Pela irresistível lógica da ideia, creio poder afirmar que a vida mortal terá o espaço infinito como lugar de peregrinação... O homem irá, pois, sempre de Sol em Sol, subindo sempre, como na escada de Jacob, a hierarquia da existência. Passando sempre, segundo o seu mérito e o seu progresso, de homem a anjo, de anjo a arcanjo.”

 

“E na Renovação religiosa do Sr. Patrice Larroque, antigo reitor da Academia:

 

Podemos conjecturar que a maior parte dos outros globos que se movem no espaço abrigam, como a Terra, seres organizados e animados, e que esses globos serão teatros sucessivos de nossas vidas futuras.”

 

“Lamennais exprime a ideia do renascimento de uma maneira absolutamente precisa, conquanto mais restrita. Diz ele:

 

O progresso possível no indivíduo sob sua forma orgânica atual, uma vez realizado, ele devolve à massa elementar esse organismo gasto e reveste-se de outro, mais perfeito[6].

 

“Assinalemos, ainda, o trecho seguinte do discurso pronunciado pelo Sr. Guéroult, da Opinion Nationale, no túmulo do Pe. Enfantin:

 

Ninguém foi mais religioso do que Enfantin; ninguém viveu tanto quanto ele em presença da vida eterna, da qual esta vida que nos escapa a cada instante não passa de uma das etapas inumeráveis.”

 

“Uma das nossas mais célebres romancistas dá a pensar que ele acredita na passagem dos seres inferiores a espécies superiores e, nomeadamente, dos animais à Humanidade. Diz George Sand:

 

Explique quem quiser, essas afinidades entre o homem e certos seres secundários na criação. Elas são tão reais quanto as antipatias e os terrores insuperáveis que nos inspiram certos animais inofensivos... É talvez que todos os tipos, cada um partindo especialmente de cada raça de animais, se encontrem no homem. Os fisionomistas constataram semelhanças físicas; quem pode negar as semelhanças morais? Não há, entre nós, raposas, lobos, leões, águias, besouros e moscas? A grosseria humana é muitas vezes baixa e feroz como o apetite do porco...”

 

“George Sand se mostra mais explícita a respeito da migração das almas, nas seguintes linhas da mesma obra:[7]

 

Se não devemos aspirar à beatitude dos puros Espíritos da região das quimeras; se devemos sempre entrever, além desta vida, um trabalho, um dever, provações e uma organização limitada em nossas faculdades diante do infinito, pelo menos nos é permitido pela razão e nos é ordenado pelo coração, contar com uma série de existências progressivas, em razão dos nossos bons desejos... Nós podemos olhar esta Terra como um lugar de passagem e contar com um despertar mais suave no berço que nos espera alhures. De mundos em mundos, podemos, desprendendo-nos da animalidade que aqui embaixo combate o nosso espiritualismo, tornar-nos aptos a revestirmos um corpo mais puro, mais apropriado às necessidades da alma, menos combatido e menos entravado pelas enfermidades da vida humana, tal qual a suportamos aqui.”

 

“Citemos ainda um romancista, Balzac. Os romancistas dessa ordem, como os poetas de primeira linha, abordam as mais elevadas questões, e sabem semear profundas mensagens em seus escritos de uma forma leve e agradável. É assim que em Os Miseráveis, Victor Hugo deixa cair de sua pena esta vaga interrogação: ‘De onde viemos? É verdade que nada fizemos antes de haver nascido?’ Não é senão pensando nisso, e sem a ideia preconcebida de estabelecer uma tese filosófica, que o autor da Comédia Humana fala das existências sucessivas. Assim, não posso deixar de captar, compulsando de relance vários de seus romances, esse pensamento.

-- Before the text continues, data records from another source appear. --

def execPowerSequenceTimeout (s : State) : Outcome State Fault Refusal :=
  if s.stepDue 3 then .next s.powerSeqFail else .next s

/-! ## Step 4 -/

/-- The straps are sampled (R443); NODE_ID takes its reset value from NIDP (11 R333); HUB_RSTCAUSE counts the start-up. -/
def State.sampleStraps (s : State) : State :=
  let p := s.boot.pinNidp
  let s := { s with compat := s.boot.pinCompat, nidp := p }
  let s := s.modFab fun f => { f with nodeId := if p = 15 then 0xFFFF else p.setWidth 16 }
  s.modBoot fun b => { b with rstCount := BitVec.ofNat 8 (satAdd b.rstCount.toNat 1 0xFF), pll := true }

/-- The MMC verifies the hub image of its own slot and loads it; the PLLs lock either way (R445, R495, R496). -/
def State.hubLoad (s : State) : State :=
  let s := s.sampleStraps
  if s.imageStatus s.boot.slotB 2 = 0 then
    { s.measureFw.stepDone 4 with hubFw := BitVec.ofNat 32 (s.mmc.img s.boot.slotB 2 8 4) }
  else s.stopBoot 0x80

def execHubFirmwareLoad (s : State) : Outcome State Fault Refusal :=
  if s.stepDue 4 then .next s.hubLoad else .next s

/-! ## Step 5: bundle training (R284) -/

/-- The working width for `good` good lanes (R269), 0 below 192. -/
def widthFor (good : Nat) : Nat := if good < 192 then 0 else min 256 (good / 16 * 16)

/-- Maps the logical lanes of a direction afresh: a lane sits on its own number where that lane is good, and on a good
spare otherwise; which spare is a free choice (assumption 55). -/
def Dir.remap : List Nat → Dir → State → Dir × State
  | [], r, s => (r, s)
  | l :: ls, r, s =>
    if r.isFailed l then
      let f := s.takeFree
      let w := r.logical.map r.phys
      let free := selectBelow 272 fun p => !r.isFailed p && !w.contains p
      let q := free.getD ((Config.freeWord f.1).toNat % max 1 free.length) l
      Dir.remap ls { r with map := Tab.set 0 r.map l (if q = l then 0 else q + 1) } f.2
    else Dir.remap ls r s

/-- Trains one direction with the physical lanes that fail: its state, and whether 192 lanes are good. -/
def State.trainDir (s : State) (bad : List Nat) : (Dir × Bool) × State :=
  let r := { Dir.init with failed := bad.foldl (fun m p => Tab.set false m p true) [] }
  let w := widthFor r.good
  let gone := fun g => decide (w ≤ 16 * g)
  let r := { r with
    off := BitVec.ofNat 16 (bitsOf 16 gone)
    groups := (selectBelow 16 gone).map fun g => (g, { Grp.init with state := .off }) }
  let x := Dir.remap (List.range w) r s
  ((x.1, decide (192 ≤ r.good)), x.2)

/-- Trains bundle `d`; false, with UNUSABLE and PIL_FLOOR, below 192 lanes in a direction. -/
def State.trainBundle (s : State) (d : Nat) (bad : List (Nat × Nat × Nat)) : Bool × State :=
  let of := fun i => (bad.filter fun e => e.1 == d && e.2.1 == i).map fun e => e.2.2
  let a := s.trainDir (of 0)
  let b := a.2.trainDir (of 1)
  let ok := a.1.2 && b.1.2
  (ok, b.2.modBundle d fun x => { x with
    d2h := a.1.1
    h2d := b.1.1
    trained := ok
    -- setting GO runs the check of 09 R292
    go := ok && x.replayLimit != 0
    unusable := !ok
    reason := if !ok then 0x20 else if x.replayLimit = 0 then 0x23 else x.reason })

/-- The lanes named exist. -/
def lanesOk (bad : List (Nat × Nat × Nat)) : Bool :=
  bad.all fun e => decide (e.1 < 4) && decide (e.2.1 < 2) && decide (e.2.2 < 272)

/-- DLU0 starts unless the journal marks it failed, then DLU1; every bundle is trained (R284; R456). -/
def State.bundleTrain (s : State) (bad : List (Nat × Nat × Nat)) (lit : Bool) : State :=
  let u := s.dlu
  let dead := u.failed0 && u.failed1
  let s := { s with dlu := { u with active := u.failed0 && !u.failed1, changing := false } }
  if dead || !lit then
    ((List.range 4).foldl (fun s d => s.modBundle d fun b => { b with unusable := true, reason := 0x21 }) s).stopBoot 0x21
  else
    let r := (List.range 4).foldl (fun (a : Option Nat × State) d =>
      let x := a.2.trainBundle d bad
      (if x.1 then a.1 else a.1.or (some d), x.2)) (none, s)
    match r.1 with
    | some d => r.2.stopHub 0x20 d
    | none => r.2.stepDone 5

def execBundleTraining (bad : List (Nat × Nat × Nat)) (dluOk : Bool) (s : State) : Outcome State Fault Refusal :=
  if lanesOk bad = true then
    if s.stepDue 5 then .next (s.bundleTrain bad dluOk) else .next s
  else .refused .illFormed

/-! ## Steps 6 and 7: feature level and release (R288 to R291) -/

/-- Stepping of compute die `d`. -/
def State.dieStep (s : State) (d : Nat) : BitVec 8 := Tab.get 0xB0 s.fuses.dieStep d

def State.steppingsKnown (s : State) : Bool :=
  (s.fuses.hubStep == 0xA1 || s.fuses.hubStep == 0xB0)
    && (List.range 4).all fun d => s.dieStep d == 0xA0 || s.dieStep d == 0xB0

/-- The common feature level (table Common feature level). -/
def State.level (s : State) : BitVec 16 :=
  let hub := s.fuses.hubStep == 0xB0
  let dies := (List.range 4).all fun d => s.dieStep d == 0xB0
  BitVec.ofNat 16 (b2n dies + b2n (hub && dies) * 2 + b2n hub * 4 + b2n hub * 8)

/-- STEPPING_UNKNOWN is written to every bundle's PIL_STATUS, and start-up stops (R290). -/
def State.steppingStop (s : State) : State :=
  ((List.range 4).foldl (fun s d => s.modBundle d fun b => { b with reason := 0x22 }) s).stopBoot 0x22

def State.featureLevel (s : State) : State :=
  if s.steppingsKnown then { s.stepDone 6 with feature := some s.level } else s.steppingStop

def execFeatureLevelWrite (s : State) : Outcome State Fault Refusal :=
  if s.stepDue 6 then .next s.featureLevel else .next s

def State.releaseDies (s : State) : State :=
  (List.range 4).foldl (fun s d => s.modDie d fun x => { x with inReset := false }) (s.stepDone 7)

def execDieRelease (s : State) : Outcome State Fault Refusal :=
  if s.stepDue 7 then .next s.releaseDies else .next s

/-! ## Step 8: LPDDR (R260 to R263) -/

/-- Writes a journalled entry to the lowest free slot of its channel; none when the channel is full. -/
def Lpd.reinstate (l : Lpd) (j : JournalRow) (st : BitVec 2) : Lpd :=
  match (List.range 512).find? fun k => !(l.ent j.ch k).valid with
  | some k => { l with remap := Tab.set RemapEnt.init l.remap (j.ch * 512 + k) { j.ent with valid := true, st := st } }
  | none => l

/-- What becomes of a journalled row at a reset: its mark, and the state of its entry where it stays in SRAM. `verified`:
an interrupted hPPR verifies; `res`: a free hPPR resource, and whether the row then verifies; `used`: the channel has had
its hPPR (R260, R261). A row that fails after an hPPR stays PERMANENT (assumption 56). -/
def rowFate (mark : JMark) (verified : Bool) (res : Option Bool) (used : Bool) : JMark × Option (BitVec 2) × Bool :=
  if mark = .repaired ∨ (mark = .started ∧ verified = true) then (.repaired, none, false)
  else match res with
    | none => (mark, some 2, false)
    | some ok =>
      if used then (mark, some 1, false)
      else if ok then (.repaired, none, true) else (.started, some 2, true)

/-- Handles the journal rows, each with its number; `hot` holds the channels (die × 24 + channel) that have had their
hPPR. -/
def State.journalRows (hppr : List (Nat × Bool)) (two : List Nat) :
    List Nat → List (JournalRow × Nat) → State → State
  | _, [], s => s
  | hot, (j, i) :: js, s =>
    let x := rowFate j.mark (two.contains i) ((hppr.find? fun e => e.1 == i).map Prod.snd) (hot.contains (j.die * 24 + j.ch))
    let s := match x.2.1 with
      | some st => s.modLpd j.die fun l => l.reinstate j st
      | none => s
    let s := { s with remapJournal := s.remapJournal.set i { j with mark := x.1 } }
    State.journalRows hppr two (if x.2.2 then (j.die * 24 + j.ch) :: hot else hot) js s

/-- LPD_CTL.GO is set by firmware: the other fields are written as they read (R263). -/
def Lpd.goSet (l : Lpd) : Lpd := l.writeCtl (BitVec.ofNat 32 (l.ctlWord + b2n (!l.go)))

/-- One die's training outcome (R262). -/
def State.trainLpd (s : State) (d : Nat) (o : TrainOutcome) : State :=
  match o with
  | none => s.modLpd d fun l => { l with trained := false, go := false, reason := 0x10 }
  | some r => s.modLpd d fun l => { l with trained := true, rateNow := r }.goSet

/-- The journal's rows in the order in which they are handled: those marked STARTED first (R261). -/
def journalOrder (l : List JournalRow) : List (JournalRow × Nat) :=
  let begun := fun e : JournalRow × Nat => e.1.mark == .started
  l.zipIdx.filter begun ++ l.zipIdx.filter fun e => !begun e

/-- Step 8: all dies train, journalled rows are reinstated or repaired, memory is filled with 0. -/
def State.lpddrTrain (s : State) (out : List TrainOutcome) (hppr : List (Nat × Bool)) (two : List Nat) : State :=
  let s := State.journalRows hppr two [] (journalOrder s.remapJournal) s
  let s := (List.range 96).foldl (fun s i => s.remapFull (i / 24) (i % 24)) s
  let s := (List.range 4).foldl (fun s d => s.trainLpd d (out.getD d none)) s
  if out.any Option.isNone then s.stopBoot 0x10 else s.stepDone 8

/-- An outcome per die, no rate above the one that LPD_CTL.RATE allows. -/
def execLpddrTraining (out : List TrainOutcome) (hppr : List (Nat × Bool)) (stepTwoOk : List Nat) (s : State) :
    Outcome State Fault Refusal :=
  if out.length = 4 ∧ (out.zipIdx.all fun e => match e.1 with
      | some r => decide (r.toNat ≤ (s.die e.2).lpd.rate.toNat)
      | none => true) = true then
    if s.stepDue 8 then .next (s.lpddrTrain out hppr stepTwoOk) else .next s
  else .refused .illFormed

/-! ## Step 9: sites and arrays (R444, R466 to R469) -/

/-- A site may carry a core: it is not journalled and passes its self-test. -/
def State.siteGood (s : State) (bad : List Nat) (site : Nat) : Bool := !s.siteJournal.contains site && !bad.contains site

/-- Sites that carry a logical number of die `d`. -/
def State.sitesInUse (s : State) (d : Nat) : List Nat := (List.range s.perDie).map fun i => s.siteOf (d * s.perDie + i)

/-- The lowest spare site of die `d` that is good and carries no number. -/
def State.spareSite (s : State) (d : Nat) (bad : List Nat) : Option Nat :=
  ((List.range 44).map (44 * d + ·)).find? fun x =>
    s.fuses.spareSites.contains x && s.siteGood bad x && !(s.sitesInUse d).contains x

/-- One logical number in step 9: a site that fails its self-test is due for the journal; a number without a good site
takes a spare or stays diked. DETAIL of the dike is MA_STEST of the failing array, which the command does not carry: a
free value. -/
def State.siteStep (s : State) (bad : List Nat) (c : Nat) : State :=
  let site := s.siteOf c
  if s.siteGood bad site then s
  else
    let f := s.takeFree
    let s := if s.siteJournal.contains site then s
      else { f.2 with dikes := f.2.dikes ++ [⟨site, c, 0x25, (Config.freeWord f.1).toNat % 2 ^ 16⟩] }
    match s.spareSite (s.dieOf c) bad with
    | some x => { s with replaced := Tab.set 0 s.replaced c (x + 1) }
    | none =>
      (s.eachThread c fun _ => Thread.fence).modCore c fun k => { k with diked := true }

/-- The arrays of a live core after their self-test: MA_CTL at its reset values, then GO (R545). -/
def State.arraysOn (s : State) (c : Nat) : State :=
  if (s.core c).diked then s else s.eachArr c fun _ => { Arr.init with go := true }

/-- Live cores of die `d`. -/
def State.liveOn (s : State) (d : Nat) : Nat :=
  ((List.range s.perDie).filter fun i => s.live (d * s.perDie + i)).length

def State.sitesTest (s : State) (bad : List Nat) : State :=
  let s := (List.range s.lcores).foldl (fun s c => (s.siteStep bad c).arraysOn c) s
  if (List.range 4).any fun d => decide (s.liveOn d + 8 < s.perDie) then s.stopBoot 0x84 else s.stepDone 9

def execScratchpadSelfTest (bad : List Nat) (s : State) : Outcome State Fault Refusal :=
  if (bad.all fun x => decide (x < 176)) = true then
    if s.stepDue 9 then .next (s.sitesTest bad) else .next s
  else .refused .illFormed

“Eis, por exemplo, algumas linhas do Lírio do Vale:

 

O homem é composto de matéria e de espírito; a animalidade vem terminar nele, e nele começa o anjo. Daí essa luta que experimentamos todos entre um destino futuro que pressentimos e as lembranças de nossos instintos exteriores, dos quais não estamos inteiramente desligados: um amor carnal e um amor divino.”

 

“E encontro em Séraphita, esse romance místico, no qual Balzac expõe com um interesse e um encanto tão poderosos a doutrina religiosa do sueco Swedenborg:

 

As qualidades adquiridas e que se desenvolvem lentamente em nós são laços invisíveis que ligam cada uma das nossas existências uma à outra.”

 

“Enfim, nos Comediantes sem o Saber, a sibila, Sra. Fontaine, pergunta a Gazonal:

 

“─ De que flor gostais?

“─ Da rosa.

“─ Que cor preferis?

“─ O azul.

“─ Que animal preferis?

“─ O cavalo. Por que estas perguntas? pergunta ele por sua vez.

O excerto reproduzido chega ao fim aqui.